→ **TASK OBJECTIVE**
Go through the records and copy each line where the word "regTable" occurs.

START DATA FOR PROCESSING

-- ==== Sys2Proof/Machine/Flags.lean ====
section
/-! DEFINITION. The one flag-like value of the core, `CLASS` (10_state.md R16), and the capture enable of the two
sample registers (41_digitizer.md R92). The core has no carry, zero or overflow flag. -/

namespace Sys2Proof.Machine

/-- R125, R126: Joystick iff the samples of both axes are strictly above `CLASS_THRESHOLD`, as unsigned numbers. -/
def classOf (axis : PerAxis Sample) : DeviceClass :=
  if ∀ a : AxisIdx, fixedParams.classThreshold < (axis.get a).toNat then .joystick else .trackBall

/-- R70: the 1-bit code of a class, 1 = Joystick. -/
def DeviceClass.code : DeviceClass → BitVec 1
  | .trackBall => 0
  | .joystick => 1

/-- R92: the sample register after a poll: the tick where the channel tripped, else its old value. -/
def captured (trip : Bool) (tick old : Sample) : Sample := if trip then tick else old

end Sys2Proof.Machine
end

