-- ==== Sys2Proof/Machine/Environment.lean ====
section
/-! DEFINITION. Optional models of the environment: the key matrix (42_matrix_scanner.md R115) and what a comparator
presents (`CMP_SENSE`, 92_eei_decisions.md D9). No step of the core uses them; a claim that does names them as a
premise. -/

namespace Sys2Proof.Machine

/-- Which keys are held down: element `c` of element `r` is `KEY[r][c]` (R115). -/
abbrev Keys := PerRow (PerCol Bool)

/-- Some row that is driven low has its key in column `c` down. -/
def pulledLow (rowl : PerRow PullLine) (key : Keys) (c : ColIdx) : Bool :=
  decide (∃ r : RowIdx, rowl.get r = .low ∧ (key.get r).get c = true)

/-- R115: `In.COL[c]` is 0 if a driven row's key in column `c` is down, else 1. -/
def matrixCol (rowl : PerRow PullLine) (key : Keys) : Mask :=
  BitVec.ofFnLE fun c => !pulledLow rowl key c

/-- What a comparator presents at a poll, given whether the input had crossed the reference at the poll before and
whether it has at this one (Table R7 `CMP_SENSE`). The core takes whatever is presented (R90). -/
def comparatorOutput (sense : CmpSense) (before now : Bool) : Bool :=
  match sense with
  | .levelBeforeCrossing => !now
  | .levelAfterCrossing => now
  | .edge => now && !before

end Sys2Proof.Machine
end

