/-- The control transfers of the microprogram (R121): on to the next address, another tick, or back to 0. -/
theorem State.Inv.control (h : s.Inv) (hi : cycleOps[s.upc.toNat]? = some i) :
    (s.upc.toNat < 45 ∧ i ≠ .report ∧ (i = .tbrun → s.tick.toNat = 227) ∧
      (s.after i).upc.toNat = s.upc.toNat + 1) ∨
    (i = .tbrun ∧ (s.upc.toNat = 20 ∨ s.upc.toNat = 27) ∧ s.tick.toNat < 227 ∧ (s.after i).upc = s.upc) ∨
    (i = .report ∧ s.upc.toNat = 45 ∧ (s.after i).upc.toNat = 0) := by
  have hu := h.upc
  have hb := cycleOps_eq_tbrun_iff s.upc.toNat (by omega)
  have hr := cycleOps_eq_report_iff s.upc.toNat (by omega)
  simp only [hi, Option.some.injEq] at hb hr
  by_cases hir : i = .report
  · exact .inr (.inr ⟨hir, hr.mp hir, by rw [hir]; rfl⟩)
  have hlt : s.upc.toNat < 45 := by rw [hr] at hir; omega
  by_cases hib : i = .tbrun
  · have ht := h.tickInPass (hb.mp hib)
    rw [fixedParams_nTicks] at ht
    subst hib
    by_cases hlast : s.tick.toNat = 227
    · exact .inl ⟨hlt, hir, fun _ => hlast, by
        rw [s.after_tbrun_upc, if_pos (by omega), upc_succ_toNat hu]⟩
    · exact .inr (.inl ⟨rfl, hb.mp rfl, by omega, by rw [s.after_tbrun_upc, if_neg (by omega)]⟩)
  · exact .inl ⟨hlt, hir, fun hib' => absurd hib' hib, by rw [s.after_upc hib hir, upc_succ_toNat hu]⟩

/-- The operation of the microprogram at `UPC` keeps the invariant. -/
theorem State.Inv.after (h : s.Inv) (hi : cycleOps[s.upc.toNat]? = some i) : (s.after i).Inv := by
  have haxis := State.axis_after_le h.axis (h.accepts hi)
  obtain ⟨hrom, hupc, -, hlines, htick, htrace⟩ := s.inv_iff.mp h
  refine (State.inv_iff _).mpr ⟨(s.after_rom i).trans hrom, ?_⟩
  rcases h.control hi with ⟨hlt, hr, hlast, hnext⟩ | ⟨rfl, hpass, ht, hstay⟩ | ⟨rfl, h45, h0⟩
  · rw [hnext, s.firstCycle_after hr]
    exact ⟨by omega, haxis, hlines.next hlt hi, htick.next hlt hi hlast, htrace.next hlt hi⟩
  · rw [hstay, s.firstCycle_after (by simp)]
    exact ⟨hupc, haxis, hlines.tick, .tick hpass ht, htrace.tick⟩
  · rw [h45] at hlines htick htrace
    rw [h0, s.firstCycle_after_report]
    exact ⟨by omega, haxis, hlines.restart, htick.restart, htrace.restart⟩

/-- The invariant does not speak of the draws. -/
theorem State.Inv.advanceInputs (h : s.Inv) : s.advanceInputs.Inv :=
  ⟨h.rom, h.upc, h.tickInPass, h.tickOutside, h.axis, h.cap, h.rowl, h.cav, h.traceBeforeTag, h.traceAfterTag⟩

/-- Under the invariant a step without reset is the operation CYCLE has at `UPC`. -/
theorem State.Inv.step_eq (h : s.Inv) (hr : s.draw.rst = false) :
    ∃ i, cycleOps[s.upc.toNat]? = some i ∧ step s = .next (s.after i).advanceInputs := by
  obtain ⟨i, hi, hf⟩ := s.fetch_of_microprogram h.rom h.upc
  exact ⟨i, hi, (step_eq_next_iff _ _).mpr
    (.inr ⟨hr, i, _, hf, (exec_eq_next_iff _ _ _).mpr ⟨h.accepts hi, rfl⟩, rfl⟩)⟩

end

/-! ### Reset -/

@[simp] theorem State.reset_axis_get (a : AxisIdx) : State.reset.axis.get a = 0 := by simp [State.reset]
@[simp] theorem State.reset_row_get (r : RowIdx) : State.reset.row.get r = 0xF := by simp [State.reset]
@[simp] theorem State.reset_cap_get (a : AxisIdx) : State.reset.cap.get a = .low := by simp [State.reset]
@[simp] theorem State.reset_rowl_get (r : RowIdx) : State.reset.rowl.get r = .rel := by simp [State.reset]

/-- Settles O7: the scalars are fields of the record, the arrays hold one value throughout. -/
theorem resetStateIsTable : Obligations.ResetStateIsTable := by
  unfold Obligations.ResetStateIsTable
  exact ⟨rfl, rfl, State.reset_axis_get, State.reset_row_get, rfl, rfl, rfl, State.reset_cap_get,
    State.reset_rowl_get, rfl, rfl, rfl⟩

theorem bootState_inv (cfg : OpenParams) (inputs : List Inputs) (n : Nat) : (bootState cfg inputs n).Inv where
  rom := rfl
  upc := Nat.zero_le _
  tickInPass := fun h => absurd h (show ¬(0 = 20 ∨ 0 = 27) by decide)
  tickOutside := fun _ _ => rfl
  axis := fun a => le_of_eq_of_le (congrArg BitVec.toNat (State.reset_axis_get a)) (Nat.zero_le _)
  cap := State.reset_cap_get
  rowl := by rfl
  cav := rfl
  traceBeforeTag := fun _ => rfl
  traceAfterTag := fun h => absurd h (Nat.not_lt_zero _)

END DATA FOR PROCESSING
START DATA FOR PROCESSING

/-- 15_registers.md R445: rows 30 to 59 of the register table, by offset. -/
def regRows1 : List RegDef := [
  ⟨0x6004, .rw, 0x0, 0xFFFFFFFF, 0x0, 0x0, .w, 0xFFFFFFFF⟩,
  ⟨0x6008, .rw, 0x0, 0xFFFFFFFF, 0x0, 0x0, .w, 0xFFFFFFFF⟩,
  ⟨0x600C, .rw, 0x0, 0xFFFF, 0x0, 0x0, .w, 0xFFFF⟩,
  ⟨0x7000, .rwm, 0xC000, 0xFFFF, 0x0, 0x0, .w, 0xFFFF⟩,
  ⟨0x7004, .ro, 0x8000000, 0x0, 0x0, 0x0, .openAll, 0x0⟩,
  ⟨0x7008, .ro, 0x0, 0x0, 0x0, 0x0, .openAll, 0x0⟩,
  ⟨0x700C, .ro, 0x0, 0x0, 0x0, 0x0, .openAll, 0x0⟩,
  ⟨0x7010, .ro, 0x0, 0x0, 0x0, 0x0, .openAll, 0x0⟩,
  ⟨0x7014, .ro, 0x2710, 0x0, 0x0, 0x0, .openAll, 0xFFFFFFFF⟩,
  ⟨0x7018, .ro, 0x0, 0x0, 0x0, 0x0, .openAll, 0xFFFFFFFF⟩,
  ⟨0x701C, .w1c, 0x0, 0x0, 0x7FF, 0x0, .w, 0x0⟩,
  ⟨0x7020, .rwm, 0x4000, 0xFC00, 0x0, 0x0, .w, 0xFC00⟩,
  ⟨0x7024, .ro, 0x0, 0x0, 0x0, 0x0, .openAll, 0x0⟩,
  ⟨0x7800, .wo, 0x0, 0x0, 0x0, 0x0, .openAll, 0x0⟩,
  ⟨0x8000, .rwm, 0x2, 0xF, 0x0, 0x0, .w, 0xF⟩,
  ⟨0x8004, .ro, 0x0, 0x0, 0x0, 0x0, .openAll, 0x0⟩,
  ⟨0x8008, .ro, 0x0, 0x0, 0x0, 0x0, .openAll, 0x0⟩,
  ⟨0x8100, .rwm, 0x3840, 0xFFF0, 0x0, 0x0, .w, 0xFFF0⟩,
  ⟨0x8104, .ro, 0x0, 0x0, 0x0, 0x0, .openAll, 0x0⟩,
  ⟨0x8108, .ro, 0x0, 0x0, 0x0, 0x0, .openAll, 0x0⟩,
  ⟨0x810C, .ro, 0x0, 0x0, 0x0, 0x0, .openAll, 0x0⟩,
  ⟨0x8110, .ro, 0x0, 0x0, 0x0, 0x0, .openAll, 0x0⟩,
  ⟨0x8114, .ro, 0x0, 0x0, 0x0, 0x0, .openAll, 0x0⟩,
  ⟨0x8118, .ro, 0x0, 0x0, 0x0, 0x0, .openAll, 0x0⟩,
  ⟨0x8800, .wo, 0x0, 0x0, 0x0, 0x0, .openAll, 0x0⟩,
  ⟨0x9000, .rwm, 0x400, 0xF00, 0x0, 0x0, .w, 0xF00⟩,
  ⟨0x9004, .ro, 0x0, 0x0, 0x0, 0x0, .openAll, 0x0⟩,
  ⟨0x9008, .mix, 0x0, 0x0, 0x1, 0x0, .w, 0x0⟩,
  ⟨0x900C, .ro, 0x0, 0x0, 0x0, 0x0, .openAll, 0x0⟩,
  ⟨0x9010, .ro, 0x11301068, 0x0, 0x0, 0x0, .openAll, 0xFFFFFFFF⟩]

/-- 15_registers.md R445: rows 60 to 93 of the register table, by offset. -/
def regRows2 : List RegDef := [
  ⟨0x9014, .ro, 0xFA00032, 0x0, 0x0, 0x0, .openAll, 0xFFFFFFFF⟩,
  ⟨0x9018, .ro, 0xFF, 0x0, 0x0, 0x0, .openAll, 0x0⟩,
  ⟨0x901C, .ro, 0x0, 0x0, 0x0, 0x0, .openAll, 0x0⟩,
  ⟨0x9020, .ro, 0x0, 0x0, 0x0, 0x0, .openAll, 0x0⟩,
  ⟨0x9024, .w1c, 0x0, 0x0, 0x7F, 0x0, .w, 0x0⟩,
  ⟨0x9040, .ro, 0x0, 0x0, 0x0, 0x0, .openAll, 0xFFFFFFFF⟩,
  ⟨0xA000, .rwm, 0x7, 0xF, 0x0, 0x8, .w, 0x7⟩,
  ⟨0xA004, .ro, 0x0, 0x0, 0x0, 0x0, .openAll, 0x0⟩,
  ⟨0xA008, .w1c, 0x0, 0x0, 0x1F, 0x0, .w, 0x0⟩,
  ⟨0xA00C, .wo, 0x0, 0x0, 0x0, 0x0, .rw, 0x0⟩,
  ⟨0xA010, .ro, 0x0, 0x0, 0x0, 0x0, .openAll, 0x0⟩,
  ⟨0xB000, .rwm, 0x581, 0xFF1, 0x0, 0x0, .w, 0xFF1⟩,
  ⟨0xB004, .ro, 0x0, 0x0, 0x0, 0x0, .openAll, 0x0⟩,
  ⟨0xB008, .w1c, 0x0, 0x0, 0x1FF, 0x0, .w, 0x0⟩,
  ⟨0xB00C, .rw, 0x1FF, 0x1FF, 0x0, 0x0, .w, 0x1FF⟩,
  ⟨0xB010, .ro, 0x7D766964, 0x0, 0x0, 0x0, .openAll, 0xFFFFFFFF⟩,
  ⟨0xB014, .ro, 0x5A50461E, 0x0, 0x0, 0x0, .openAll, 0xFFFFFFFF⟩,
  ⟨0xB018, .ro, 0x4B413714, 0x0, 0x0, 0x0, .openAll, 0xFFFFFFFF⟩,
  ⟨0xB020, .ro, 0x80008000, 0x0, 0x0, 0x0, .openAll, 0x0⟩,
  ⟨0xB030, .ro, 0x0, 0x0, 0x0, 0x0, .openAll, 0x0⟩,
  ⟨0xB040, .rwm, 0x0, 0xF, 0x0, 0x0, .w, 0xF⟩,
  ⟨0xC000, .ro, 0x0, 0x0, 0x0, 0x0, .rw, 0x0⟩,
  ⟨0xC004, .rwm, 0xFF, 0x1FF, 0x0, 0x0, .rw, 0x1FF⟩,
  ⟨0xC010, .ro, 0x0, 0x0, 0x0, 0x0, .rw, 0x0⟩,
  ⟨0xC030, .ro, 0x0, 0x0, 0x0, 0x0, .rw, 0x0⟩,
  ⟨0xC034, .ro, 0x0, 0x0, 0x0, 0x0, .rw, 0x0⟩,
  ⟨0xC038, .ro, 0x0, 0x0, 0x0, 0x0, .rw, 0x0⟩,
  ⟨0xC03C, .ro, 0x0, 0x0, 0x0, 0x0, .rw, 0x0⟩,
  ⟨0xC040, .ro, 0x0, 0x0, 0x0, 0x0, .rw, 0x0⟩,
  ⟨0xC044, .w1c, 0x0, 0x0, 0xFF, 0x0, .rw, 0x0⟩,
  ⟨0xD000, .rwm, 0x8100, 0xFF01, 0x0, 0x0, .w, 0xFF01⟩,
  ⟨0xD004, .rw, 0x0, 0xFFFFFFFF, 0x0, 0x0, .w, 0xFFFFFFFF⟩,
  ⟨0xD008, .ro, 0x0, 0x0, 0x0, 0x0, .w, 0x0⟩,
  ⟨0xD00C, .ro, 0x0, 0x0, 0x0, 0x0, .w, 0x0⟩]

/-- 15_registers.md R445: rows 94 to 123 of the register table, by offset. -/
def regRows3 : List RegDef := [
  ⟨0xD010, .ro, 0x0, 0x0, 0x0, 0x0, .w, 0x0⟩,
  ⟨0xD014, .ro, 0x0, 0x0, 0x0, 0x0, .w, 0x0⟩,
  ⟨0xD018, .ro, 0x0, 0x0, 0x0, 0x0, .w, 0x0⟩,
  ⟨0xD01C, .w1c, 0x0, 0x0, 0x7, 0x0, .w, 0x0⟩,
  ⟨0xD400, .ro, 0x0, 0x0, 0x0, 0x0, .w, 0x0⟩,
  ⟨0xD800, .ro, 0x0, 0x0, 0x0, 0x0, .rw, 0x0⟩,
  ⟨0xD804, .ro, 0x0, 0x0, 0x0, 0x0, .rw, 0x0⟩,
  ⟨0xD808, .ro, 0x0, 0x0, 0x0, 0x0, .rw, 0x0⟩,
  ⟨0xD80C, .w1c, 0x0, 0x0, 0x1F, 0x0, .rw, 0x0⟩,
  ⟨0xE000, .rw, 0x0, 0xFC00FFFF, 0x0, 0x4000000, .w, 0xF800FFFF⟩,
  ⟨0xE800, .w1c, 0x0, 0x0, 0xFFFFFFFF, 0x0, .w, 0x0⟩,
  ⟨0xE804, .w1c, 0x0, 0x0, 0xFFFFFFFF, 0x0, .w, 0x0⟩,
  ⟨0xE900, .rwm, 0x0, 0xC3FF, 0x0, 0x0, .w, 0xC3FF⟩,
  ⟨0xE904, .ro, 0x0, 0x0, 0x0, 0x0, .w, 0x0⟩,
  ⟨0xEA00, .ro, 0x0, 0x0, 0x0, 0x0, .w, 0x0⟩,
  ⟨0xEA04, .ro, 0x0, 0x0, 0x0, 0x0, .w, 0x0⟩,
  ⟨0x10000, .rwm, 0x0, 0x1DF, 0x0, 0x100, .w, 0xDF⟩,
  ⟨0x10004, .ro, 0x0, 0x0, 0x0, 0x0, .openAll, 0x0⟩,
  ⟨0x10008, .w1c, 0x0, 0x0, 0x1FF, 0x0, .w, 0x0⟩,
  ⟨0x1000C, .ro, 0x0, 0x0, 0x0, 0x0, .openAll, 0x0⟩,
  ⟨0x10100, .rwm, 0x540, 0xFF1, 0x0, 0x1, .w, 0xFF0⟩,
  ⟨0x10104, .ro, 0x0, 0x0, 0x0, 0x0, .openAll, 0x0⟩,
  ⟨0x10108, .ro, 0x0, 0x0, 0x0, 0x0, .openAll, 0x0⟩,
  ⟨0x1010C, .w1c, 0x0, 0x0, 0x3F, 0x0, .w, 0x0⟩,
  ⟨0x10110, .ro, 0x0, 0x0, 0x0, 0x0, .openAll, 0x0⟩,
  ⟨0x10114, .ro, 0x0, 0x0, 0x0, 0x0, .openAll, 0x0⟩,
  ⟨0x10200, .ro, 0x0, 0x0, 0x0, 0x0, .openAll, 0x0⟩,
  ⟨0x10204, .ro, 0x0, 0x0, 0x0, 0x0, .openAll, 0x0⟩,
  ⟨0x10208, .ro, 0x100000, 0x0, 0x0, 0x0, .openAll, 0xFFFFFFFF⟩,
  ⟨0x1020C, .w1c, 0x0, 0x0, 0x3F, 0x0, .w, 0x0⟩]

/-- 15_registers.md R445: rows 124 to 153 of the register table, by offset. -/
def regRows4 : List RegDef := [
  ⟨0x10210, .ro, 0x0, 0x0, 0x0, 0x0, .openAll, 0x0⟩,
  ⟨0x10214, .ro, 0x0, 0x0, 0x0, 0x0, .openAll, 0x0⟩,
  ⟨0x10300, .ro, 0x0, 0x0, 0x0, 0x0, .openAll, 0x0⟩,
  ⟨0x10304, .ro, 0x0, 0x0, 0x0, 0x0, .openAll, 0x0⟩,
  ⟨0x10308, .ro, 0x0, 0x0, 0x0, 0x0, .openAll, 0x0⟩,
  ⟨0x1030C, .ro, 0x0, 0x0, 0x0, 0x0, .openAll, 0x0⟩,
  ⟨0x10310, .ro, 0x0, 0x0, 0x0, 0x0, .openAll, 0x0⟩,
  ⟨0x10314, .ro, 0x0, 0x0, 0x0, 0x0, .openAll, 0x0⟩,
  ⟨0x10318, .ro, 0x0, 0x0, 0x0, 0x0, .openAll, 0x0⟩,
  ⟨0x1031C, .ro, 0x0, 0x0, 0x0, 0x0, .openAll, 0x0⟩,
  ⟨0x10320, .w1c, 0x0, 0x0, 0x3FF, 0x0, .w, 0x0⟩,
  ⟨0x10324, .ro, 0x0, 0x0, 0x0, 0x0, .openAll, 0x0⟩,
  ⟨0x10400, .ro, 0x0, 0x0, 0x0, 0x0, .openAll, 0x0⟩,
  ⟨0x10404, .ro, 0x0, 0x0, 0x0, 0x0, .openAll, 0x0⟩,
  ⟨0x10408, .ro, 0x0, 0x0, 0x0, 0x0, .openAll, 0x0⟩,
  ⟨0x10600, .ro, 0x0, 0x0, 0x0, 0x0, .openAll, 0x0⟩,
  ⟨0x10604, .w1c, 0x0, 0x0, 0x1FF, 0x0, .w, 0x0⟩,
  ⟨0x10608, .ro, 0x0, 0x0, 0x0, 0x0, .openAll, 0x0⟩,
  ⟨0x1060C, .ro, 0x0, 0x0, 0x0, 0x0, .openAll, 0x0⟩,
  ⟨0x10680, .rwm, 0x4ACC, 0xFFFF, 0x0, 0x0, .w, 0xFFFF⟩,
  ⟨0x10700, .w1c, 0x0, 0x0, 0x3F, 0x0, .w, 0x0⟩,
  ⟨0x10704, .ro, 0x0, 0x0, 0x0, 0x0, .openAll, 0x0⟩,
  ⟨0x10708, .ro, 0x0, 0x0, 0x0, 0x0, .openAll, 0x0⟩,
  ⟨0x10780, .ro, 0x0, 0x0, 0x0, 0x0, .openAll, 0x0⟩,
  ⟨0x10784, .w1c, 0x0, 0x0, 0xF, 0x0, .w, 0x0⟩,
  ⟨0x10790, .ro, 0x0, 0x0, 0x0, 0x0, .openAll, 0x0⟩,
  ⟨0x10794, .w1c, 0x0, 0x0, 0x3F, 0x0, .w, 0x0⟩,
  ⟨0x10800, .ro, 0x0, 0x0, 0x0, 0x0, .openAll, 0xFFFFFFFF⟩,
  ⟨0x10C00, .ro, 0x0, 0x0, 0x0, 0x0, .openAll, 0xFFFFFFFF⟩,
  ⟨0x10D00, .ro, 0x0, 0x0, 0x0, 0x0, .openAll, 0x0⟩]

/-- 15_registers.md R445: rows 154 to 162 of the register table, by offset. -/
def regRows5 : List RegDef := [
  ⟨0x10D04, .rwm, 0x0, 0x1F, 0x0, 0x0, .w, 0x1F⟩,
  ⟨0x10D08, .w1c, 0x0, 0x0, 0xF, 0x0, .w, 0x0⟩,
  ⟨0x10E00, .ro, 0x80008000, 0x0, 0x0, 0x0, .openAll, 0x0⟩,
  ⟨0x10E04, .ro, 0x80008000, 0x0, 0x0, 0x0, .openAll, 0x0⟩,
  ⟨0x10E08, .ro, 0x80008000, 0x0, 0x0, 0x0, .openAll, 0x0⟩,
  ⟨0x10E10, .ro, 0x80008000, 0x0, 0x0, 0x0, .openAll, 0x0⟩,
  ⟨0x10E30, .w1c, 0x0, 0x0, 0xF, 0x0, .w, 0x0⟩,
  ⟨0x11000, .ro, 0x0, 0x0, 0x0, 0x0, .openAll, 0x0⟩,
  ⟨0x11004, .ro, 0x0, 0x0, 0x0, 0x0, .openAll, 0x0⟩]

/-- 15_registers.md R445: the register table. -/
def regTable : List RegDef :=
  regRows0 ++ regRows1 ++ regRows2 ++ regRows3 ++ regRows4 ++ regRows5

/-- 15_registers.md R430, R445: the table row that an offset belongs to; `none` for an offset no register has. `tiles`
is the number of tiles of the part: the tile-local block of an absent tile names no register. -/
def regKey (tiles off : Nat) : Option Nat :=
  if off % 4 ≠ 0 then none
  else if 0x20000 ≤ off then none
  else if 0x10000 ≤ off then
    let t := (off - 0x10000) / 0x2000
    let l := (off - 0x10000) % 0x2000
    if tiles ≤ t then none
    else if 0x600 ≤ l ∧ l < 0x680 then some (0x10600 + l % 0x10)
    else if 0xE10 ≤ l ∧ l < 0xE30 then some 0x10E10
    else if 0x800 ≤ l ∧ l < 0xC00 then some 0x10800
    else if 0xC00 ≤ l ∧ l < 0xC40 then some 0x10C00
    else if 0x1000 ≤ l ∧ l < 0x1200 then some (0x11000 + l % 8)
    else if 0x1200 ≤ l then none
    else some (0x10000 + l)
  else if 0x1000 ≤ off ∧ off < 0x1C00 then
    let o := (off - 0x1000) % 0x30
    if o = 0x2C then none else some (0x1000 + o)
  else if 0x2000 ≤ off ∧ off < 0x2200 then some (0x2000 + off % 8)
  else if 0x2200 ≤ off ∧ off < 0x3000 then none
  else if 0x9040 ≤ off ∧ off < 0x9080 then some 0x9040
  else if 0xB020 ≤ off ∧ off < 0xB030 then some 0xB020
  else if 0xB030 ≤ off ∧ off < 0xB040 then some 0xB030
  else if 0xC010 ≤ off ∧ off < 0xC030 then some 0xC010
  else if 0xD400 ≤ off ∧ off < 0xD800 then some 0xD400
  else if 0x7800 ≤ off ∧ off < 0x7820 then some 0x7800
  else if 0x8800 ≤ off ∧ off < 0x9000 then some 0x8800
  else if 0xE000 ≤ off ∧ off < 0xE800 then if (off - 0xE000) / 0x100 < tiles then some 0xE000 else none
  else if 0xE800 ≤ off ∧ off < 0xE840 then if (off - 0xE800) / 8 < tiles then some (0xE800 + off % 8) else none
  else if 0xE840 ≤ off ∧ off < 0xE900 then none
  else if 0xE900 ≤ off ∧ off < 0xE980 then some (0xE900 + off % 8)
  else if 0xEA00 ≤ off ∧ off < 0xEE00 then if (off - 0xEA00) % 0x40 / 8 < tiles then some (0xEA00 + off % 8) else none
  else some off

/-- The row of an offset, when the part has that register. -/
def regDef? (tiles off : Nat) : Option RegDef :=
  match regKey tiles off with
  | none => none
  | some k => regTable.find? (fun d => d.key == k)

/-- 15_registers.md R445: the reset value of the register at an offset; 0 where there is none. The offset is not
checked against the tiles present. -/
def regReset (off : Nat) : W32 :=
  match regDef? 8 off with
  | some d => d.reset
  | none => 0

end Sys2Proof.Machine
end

END DATA FOR PROCESSING

→ **ANSWER SPACE**
def regTable : List RegDef :=
  | some k => regTable.find? (fun d => d.key == k)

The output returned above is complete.